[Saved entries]
----

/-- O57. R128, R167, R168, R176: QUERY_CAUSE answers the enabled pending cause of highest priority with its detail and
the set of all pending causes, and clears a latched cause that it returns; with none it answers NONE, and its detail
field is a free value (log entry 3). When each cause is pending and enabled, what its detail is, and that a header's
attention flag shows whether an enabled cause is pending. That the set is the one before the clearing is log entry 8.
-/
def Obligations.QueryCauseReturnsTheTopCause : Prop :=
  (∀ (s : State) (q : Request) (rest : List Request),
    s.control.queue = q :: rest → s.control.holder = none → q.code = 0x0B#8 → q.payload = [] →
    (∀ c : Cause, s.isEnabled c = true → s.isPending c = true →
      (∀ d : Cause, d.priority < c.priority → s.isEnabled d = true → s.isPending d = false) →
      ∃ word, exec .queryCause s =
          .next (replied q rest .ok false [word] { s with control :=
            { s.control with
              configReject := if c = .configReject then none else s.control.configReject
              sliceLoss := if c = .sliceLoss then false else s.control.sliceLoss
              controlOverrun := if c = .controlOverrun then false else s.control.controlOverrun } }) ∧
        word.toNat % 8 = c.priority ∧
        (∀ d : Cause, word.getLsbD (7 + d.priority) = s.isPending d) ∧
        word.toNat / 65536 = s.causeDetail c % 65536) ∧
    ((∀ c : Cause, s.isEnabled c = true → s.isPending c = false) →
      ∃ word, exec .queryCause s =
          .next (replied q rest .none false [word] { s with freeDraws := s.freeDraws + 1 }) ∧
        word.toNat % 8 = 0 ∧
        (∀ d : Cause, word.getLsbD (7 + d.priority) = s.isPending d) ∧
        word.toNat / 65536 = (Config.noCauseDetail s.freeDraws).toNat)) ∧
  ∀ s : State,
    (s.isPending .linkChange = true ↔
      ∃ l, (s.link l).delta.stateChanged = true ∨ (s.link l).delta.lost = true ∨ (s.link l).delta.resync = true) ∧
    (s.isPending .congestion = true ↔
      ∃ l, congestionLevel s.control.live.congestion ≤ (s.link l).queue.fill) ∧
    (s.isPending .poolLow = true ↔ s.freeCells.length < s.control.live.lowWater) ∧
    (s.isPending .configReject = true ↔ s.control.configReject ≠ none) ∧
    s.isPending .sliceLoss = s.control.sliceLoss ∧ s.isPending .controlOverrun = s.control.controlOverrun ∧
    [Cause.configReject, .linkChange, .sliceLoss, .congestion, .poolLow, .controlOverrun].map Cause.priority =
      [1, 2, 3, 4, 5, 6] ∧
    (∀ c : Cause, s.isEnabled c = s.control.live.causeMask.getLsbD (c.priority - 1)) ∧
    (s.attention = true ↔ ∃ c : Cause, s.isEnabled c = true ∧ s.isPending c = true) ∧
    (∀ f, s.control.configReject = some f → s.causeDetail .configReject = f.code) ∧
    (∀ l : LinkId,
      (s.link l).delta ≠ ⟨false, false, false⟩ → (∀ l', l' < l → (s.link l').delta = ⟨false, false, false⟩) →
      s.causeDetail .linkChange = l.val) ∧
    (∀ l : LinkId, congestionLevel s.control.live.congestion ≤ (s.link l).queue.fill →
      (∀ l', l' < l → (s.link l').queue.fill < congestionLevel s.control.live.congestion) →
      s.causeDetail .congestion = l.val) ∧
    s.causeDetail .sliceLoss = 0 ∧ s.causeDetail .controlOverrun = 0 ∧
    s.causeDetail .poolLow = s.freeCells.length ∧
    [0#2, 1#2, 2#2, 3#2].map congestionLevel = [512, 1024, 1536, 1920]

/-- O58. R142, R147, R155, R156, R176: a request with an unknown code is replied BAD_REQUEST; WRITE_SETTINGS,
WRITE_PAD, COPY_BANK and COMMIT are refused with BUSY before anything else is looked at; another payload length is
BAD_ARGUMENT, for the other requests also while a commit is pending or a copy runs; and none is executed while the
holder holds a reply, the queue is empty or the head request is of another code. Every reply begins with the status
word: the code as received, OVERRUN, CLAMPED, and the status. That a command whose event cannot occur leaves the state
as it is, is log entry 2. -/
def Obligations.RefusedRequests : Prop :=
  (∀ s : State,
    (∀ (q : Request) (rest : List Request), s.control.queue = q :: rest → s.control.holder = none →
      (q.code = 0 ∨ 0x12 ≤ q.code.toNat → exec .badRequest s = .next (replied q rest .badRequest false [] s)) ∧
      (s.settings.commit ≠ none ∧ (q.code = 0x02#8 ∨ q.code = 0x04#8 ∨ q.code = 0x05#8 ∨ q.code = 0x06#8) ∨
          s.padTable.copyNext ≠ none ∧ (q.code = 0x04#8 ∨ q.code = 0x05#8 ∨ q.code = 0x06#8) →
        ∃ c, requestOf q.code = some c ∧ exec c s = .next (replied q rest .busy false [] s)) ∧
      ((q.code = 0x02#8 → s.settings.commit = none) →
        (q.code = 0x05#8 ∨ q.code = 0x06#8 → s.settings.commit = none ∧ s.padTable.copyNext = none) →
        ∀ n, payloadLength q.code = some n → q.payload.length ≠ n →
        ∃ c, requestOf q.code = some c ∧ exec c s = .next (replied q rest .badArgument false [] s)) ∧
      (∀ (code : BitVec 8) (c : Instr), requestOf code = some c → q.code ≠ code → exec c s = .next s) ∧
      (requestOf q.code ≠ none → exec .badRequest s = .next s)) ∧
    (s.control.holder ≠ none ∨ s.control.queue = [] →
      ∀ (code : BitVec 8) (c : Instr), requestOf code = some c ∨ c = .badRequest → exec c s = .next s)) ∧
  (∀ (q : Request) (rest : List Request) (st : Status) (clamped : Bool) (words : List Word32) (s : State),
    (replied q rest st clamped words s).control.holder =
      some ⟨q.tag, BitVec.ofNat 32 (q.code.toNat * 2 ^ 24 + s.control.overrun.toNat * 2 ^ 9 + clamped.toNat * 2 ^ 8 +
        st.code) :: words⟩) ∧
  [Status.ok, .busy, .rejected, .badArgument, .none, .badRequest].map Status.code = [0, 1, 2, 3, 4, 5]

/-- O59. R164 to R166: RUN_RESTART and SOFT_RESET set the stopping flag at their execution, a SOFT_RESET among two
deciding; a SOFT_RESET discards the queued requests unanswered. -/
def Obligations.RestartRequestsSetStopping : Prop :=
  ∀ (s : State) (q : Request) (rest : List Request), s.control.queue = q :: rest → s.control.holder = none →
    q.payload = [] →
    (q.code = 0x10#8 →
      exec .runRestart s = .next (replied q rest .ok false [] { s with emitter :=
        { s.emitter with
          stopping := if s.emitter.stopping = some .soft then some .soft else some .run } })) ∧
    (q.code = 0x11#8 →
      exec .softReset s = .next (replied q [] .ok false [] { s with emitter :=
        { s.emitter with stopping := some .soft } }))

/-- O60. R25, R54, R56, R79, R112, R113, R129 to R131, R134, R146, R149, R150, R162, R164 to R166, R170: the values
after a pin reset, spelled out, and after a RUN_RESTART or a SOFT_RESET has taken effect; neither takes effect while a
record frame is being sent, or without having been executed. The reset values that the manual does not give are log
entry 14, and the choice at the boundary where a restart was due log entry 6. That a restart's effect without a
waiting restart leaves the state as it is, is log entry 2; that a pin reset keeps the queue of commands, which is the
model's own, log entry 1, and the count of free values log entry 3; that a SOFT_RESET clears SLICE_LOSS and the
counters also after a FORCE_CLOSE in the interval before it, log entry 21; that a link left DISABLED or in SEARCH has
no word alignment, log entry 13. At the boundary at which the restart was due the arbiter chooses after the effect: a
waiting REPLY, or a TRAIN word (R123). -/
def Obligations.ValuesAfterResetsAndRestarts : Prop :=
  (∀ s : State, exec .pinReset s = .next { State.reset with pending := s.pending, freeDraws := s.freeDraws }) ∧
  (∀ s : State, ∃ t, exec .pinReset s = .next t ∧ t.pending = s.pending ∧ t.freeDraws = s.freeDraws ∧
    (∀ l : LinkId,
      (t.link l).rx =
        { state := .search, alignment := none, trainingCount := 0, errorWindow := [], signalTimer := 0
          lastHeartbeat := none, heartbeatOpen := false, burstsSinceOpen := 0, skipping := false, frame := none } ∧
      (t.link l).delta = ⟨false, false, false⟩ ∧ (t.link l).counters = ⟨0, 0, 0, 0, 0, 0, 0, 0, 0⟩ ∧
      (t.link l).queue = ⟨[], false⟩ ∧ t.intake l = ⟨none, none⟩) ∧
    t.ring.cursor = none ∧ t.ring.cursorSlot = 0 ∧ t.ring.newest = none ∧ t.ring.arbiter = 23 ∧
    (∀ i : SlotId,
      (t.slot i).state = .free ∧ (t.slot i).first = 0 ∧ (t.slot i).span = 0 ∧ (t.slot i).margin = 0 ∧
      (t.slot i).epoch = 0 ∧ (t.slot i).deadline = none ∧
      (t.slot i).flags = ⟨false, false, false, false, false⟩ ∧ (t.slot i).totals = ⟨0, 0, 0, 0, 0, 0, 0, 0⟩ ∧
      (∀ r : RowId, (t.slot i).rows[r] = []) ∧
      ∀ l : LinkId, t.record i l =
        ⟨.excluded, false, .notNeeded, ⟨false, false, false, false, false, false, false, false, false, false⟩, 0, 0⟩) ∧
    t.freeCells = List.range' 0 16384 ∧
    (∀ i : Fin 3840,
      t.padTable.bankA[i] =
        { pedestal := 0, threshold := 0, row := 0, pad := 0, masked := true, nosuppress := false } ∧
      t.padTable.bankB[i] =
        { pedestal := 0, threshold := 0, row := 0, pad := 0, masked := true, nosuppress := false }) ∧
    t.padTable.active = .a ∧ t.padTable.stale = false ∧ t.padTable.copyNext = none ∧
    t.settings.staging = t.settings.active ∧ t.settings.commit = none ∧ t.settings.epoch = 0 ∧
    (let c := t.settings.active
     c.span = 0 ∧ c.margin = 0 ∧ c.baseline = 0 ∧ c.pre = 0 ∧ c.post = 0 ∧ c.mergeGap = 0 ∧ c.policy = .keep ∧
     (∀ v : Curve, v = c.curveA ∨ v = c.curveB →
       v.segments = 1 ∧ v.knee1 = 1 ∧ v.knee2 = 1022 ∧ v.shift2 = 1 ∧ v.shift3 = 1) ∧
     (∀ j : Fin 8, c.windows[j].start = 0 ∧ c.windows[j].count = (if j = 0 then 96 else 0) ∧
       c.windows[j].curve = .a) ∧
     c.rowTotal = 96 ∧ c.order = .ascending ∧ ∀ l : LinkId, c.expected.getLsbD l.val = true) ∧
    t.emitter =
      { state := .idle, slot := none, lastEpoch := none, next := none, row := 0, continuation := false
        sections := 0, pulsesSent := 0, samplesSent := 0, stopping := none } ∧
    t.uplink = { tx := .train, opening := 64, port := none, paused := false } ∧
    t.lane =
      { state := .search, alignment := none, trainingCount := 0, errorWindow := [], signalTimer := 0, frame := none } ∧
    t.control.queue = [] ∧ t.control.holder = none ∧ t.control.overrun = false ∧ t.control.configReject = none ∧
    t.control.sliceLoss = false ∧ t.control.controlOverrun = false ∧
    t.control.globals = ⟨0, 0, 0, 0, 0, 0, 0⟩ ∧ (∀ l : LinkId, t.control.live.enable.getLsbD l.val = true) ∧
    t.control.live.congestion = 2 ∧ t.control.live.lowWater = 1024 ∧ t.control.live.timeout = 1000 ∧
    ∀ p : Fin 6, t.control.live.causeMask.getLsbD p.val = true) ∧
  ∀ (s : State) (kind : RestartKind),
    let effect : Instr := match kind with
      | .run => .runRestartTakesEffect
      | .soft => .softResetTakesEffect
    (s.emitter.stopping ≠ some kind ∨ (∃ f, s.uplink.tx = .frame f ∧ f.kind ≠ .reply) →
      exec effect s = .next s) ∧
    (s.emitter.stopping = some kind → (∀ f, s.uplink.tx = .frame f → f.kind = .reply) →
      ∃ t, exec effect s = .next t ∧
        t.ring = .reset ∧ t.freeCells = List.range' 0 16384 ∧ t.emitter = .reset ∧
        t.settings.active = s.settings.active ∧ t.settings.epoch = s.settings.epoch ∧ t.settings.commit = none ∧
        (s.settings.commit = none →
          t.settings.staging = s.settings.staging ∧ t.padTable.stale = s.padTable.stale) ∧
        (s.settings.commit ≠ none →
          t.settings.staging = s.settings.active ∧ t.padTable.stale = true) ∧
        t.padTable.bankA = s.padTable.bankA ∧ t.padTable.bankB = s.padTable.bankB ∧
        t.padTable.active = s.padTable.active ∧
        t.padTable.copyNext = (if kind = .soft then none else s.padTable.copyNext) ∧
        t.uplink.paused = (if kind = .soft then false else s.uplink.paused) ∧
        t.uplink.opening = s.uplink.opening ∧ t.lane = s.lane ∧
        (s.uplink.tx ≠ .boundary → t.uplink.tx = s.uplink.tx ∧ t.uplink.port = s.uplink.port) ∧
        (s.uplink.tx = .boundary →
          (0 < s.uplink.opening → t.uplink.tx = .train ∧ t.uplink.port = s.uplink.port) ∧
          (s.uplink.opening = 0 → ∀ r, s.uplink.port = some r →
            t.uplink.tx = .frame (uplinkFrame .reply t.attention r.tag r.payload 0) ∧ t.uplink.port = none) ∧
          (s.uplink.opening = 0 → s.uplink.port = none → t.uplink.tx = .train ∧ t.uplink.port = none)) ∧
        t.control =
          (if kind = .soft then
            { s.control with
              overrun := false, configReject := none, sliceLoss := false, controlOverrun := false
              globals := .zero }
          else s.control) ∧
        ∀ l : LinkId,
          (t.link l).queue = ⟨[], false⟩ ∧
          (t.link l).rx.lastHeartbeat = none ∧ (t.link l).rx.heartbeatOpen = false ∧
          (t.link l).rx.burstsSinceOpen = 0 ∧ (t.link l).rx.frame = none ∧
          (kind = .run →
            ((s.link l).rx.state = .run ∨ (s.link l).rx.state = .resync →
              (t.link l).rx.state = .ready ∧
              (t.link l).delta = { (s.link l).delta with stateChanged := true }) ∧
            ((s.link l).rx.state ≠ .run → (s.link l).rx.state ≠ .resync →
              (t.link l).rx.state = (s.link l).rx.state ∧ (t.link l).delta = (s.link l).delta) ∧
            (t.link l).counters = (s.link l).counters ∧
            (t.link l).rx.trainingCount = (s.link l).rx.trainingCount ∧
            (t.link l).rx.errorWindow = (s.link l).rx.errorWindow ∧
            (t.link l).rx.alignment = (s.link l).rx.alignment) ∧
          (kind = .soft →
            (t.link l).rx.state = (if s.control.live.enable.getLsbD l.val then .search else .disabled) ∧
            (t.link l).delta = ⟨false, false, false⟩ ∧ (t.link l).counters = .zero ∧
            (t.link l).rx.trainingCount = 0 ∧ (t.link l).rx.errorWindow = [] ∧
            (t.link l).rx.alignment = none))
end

----

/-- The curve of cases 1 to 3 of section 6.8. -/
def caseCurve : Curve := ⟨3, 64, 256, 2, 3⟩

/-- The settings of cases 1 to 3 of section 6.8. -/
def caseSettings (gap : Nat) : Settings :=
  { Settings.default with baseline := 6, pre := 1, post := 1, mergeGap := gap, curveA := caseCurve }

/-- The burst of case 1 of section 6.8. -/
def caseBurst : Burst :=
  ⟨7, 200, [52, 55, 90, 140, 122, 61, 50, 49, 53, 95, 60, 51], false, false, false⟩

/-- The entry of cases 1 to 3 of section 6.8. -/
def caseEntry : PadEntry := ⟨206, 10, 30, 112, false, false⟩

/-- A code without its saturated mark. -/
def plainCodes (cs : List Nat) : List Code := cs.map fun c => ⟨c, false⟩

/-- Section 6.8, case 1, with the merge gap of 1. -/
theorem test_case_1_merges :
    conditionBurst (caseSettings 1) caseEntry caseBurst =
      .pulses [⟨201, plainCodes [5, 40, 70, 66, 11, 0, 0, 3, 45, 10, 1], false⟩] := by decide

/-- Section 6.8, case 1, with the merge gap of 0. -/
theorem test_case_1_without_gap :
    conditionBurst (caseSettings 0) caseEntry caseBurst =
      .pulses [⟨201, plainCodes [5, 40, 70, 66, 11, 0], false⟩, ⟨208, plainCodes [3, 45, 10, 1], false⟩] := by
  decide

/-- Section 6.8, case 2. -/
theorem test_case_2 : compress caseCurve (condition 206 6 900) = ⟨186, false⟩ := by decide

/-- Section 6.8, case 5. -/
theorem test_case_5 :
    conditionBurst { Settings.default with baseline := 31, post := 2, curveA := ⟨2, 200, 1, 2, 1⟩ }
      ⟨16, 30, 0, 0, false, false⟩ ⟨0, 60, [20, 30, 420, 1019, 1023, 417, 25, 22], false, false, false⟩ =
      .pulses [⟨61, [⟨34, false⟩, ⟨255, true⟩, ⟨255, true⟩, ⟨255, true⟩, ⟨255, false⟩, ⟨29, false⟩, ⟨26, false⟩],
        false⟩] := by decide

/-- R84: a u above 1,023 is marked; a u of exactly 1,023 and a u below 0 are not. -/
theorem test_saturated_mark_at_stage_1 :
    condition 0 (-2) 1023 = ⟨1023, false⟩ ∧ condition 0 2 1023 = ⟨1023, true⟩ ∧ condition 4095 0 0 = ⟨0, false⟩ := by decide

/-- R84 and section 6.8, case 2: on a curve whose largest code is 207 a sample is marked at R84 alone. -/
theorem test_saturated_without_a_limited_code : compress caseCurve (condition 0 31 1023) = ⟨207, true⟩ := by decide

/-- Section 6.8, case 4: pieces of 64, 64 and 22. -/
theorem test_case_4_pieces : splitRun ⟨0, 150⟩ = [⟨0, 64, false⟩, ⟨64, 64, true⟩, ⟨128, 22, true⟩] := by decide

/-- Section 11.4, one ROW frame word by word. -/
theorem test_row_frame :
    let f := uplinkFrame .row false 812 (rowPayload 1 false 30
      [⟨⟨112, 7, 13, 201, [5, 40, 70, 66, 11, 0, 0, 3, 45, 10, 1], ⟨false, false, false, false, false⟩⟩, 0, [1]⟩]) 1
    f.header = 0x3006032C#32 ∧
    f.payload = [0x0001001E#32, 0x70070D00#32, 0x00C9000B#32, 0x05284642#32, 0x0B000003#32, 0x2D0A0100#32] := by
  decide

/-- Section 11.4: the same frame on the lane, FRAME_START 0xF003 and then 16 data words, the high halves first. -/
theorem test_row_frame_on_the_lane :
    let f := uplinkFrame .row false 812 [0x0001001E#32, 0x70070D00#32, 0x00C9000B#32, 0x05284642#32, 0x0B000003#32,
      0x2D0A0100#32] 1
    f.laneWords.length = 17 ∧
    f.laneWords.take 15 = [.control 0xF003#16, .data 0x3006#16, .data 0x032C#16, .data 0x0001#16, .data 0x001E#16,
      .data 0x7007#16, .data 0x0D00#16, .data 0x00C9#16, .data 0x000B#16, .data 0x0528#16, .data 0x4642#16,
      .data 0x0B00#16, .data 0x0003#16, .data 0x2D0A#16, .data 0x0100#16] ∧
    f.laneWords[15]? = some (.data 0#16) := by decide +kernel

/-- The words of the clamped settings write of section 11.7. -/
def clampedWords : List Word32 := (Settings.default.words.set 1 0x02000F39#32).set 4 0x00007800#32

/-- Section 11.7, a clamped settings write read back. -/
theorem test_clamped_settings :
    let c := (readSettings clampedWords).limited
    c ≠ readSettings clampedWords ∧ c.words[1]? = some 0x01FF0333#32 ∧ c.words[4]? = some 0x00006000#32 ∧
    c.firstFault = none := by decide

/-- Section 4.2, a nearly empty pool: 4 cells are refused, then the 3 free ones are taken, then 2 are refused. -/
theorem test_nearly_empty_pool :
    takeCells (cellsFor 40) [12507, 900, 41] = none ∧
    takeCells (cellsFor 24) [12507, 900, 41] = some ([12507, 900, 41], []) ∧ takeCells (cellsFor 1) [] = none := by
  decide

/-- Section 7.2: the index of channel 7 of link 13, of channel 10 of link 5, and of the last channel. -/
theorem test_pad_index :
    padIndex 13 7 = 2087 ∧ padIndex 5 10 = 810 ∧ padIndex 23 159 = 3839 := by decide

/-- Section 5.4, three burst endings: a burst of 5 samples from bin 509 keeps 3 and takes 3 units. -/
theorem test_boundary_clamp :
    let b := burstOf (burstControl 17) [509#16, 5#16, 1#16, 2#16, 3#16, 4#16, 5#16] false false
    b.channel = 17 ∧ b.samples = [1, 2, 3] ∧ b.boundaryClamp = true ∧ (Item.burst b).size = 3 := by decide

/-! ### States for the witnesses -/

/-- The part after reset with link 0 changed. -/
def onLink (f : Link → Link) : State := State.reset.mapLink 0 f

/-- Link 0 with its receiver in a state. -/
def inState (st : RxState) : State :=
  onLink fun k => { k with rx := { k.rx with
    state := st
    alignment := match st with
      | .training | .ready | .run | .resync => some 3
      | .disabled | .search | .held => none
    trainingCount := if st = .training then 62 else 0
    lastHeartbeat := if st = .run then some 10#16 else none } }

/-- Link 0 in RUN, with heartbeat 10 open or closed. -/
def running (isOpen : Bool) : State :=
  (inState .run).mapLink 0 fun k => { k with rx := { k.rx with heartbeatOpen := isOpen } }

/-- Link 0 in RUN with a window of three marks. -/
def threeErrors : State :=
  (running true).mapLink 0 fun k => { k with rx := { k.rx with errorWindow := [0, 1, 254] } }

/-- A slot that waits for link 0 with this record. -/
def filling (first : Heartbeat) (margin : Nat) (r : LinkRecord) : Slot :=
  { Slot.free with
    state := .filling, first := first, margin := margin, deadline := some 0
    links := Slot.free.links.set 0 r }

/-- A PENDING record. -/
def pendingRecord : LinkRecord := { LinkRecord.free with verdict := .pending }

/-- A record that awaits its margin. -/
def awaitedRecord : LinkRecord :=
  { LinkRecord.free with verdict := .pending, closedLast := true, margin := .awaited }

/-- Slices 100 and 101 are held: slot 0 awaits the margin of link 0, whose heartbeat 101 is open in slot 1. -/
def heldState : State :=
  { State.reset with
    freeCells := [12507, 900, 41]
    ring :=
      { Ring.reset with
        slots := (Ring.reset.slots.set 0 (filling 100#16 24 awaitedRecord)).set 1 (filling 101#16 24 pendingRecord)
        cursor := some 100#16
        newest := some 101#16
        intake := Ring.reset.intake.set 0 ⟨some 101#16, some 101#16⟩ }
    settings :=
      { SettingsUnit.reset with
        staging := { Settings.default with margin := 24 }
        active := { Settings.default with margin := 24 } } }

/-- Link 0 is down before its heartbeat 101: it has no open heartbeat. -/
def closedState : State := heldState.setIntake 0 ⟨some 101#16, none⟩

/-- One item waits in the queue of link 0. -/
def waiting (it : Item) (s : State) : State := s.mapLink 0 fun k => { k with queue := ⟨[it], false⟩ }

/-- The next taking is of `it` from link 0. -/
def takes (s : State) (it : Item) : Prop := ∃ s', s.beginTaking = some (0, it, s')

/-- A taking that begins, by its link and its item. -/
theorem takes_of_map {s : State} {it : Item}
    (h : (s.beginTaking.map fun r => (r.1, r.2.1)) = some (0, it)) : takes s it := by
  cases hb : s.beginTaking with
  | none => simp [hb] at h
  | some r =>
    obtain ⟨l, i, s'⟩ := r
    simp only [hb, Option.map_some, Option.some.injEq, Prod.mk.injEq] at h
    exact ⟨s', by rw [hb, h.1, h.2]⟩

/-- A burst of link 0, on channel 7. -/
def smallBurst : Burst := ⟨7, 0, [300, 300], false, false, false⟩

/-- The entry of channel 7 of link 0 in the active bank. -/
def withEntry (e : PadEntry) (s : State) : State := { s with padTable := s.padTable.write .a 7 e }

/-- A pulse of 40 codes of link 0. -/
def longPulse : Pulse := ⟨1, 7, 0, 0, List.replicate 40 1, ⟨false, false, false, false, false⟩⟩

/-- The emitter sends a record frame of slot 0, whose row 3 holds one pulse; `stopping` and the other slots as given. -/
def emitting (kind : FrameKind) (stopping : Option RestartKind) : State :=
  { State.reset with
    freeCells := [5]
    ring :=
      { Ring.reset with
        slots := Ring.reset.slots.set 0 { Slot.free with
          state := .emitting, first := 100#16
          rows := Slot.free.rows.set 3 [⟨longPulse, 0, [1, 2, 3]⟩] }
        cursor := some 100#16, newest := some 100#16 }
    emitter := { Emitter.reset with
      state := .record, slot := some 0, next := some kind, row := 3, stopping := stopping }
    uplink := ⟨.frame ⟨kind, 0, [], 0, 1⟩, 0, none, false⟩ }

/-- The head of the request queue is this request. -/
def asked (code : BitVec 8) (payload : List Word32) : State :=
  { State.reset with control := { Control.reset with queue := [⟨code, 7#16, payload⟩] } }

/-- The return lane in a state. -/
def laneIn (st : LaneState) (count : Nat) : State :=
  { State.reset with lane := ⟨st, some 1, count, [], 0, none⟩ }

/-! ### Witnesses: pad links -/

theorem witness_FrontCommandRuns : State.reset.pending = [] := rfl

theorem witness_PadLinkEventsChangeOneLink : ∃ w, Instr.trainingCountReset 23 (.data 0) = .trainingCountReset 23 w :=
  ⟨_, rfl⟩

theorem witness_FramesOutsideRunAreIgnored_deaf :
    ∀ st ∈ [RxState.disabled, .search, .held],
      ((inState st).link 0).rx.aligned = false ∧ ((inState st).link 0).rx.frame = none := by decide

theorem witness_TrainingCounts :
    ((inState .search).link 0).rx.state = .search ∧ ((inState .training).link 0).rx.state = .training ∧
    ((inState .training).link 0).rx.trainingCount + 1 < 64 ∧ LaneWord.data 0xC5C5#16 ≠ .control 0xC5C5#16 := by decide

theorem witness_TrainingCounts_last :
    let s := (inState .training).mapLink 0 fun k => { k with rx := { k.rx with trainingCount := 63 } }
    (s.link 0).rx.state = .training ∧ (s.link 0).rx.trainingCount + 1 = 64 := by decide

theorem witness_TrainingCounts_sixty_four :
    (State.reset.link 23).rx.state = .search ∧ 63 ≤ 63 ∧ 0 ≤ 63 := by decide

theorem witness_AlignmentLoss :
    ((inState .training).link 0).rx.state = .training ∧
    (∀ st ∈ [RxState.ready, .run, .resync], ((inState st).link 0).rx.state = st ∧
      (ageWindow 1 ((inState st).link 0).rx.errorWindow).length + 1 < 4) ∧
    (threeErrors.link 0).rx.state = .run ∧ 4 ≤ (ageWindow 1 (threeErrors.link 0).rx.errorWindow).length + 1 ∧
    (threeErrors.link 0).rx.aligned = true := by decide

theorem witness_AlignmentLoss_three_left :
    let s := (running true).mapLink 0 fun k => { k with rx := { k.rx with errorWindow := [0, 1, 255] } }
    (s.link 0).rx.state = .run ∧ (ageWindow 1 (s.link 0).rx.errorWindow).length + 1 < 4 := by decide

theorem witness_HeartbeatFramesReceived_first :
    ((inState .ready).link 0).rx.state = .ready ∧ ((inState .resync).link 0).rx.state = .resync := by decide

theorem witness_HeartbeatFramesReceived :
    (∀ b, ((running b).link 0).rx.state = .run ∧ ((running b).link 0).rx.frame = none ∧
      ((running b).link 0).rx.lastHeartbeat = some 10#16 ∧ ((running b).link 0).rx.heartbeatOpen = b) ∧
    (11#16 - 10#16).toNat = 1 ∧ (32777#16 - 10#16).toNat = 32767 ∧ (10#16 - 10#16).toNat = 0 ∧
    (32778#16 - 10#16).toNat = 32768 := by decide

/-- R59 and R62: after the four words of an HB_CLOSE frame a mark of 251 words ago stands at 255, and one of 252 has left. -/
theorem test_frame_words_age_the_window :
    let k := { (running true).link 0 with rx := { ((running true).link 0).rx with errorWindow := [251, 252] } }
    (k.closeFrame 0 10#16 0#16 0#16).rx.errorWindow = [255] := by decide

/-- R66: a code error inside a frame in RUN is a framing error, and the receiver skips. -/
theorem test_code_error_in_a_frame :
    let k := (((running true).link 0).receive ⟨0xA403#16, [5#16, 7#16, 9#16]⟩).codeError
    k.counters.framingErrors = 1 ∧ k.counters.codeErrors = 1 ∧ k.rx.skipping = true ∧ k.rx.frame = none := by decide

----

**Exercise instructions:** Exactly the lines above from the one with "sections := 0, pulsesSent" to the one with "(s.emitter.stopping ≠ some", both included, are to be quoted; leave the rest out.

**Solution:**
        sections := 0, pulsesSent := 0, samplesSent := 0, stopping := none } ∧
    t.uplink = { tx := .train, opening := 64, port := none, paused := false } ∧
    t.lane =
      { state := .search, alignment := none, trainingCount := 0, errorWindow := [], signalTimer := 0, frame := none } ∧
    t.control.queue = [] ∧ t.control.holder = none ∧ t.control.overrun = false ∧ t.control.configReject = none ∧
    t.control.sliceLoss = false ∧ t.control.controlOverrun = false ∧
    t.control.globals = ⟨0, 0, 0, 0, 0, 0, 0⟩ ∧ (∀ l : LinkId, t.control.live.enable.getLsbD l.val = true) ∧
    t.control.live.congestion = 2 ∧ t.control.live.lowWater = 1024 ∧ t.control.live.timeout = 1000 ∧
    ∀ p : Fin 6, t.control.live.causeMask.getLsbD p.val = true) ∧
  ∀ (s : State) (kind : RestartKind),
    let effect : Instr := match kind with
      | .run => .runRestartTakesEffect
      | .soft => .softResetTakesEffect
    (s.emitter.stopping ≠ some kind ∨ (∃ f, s.uplink.tx = .frame f ∧ f.kind ≠ .reply) →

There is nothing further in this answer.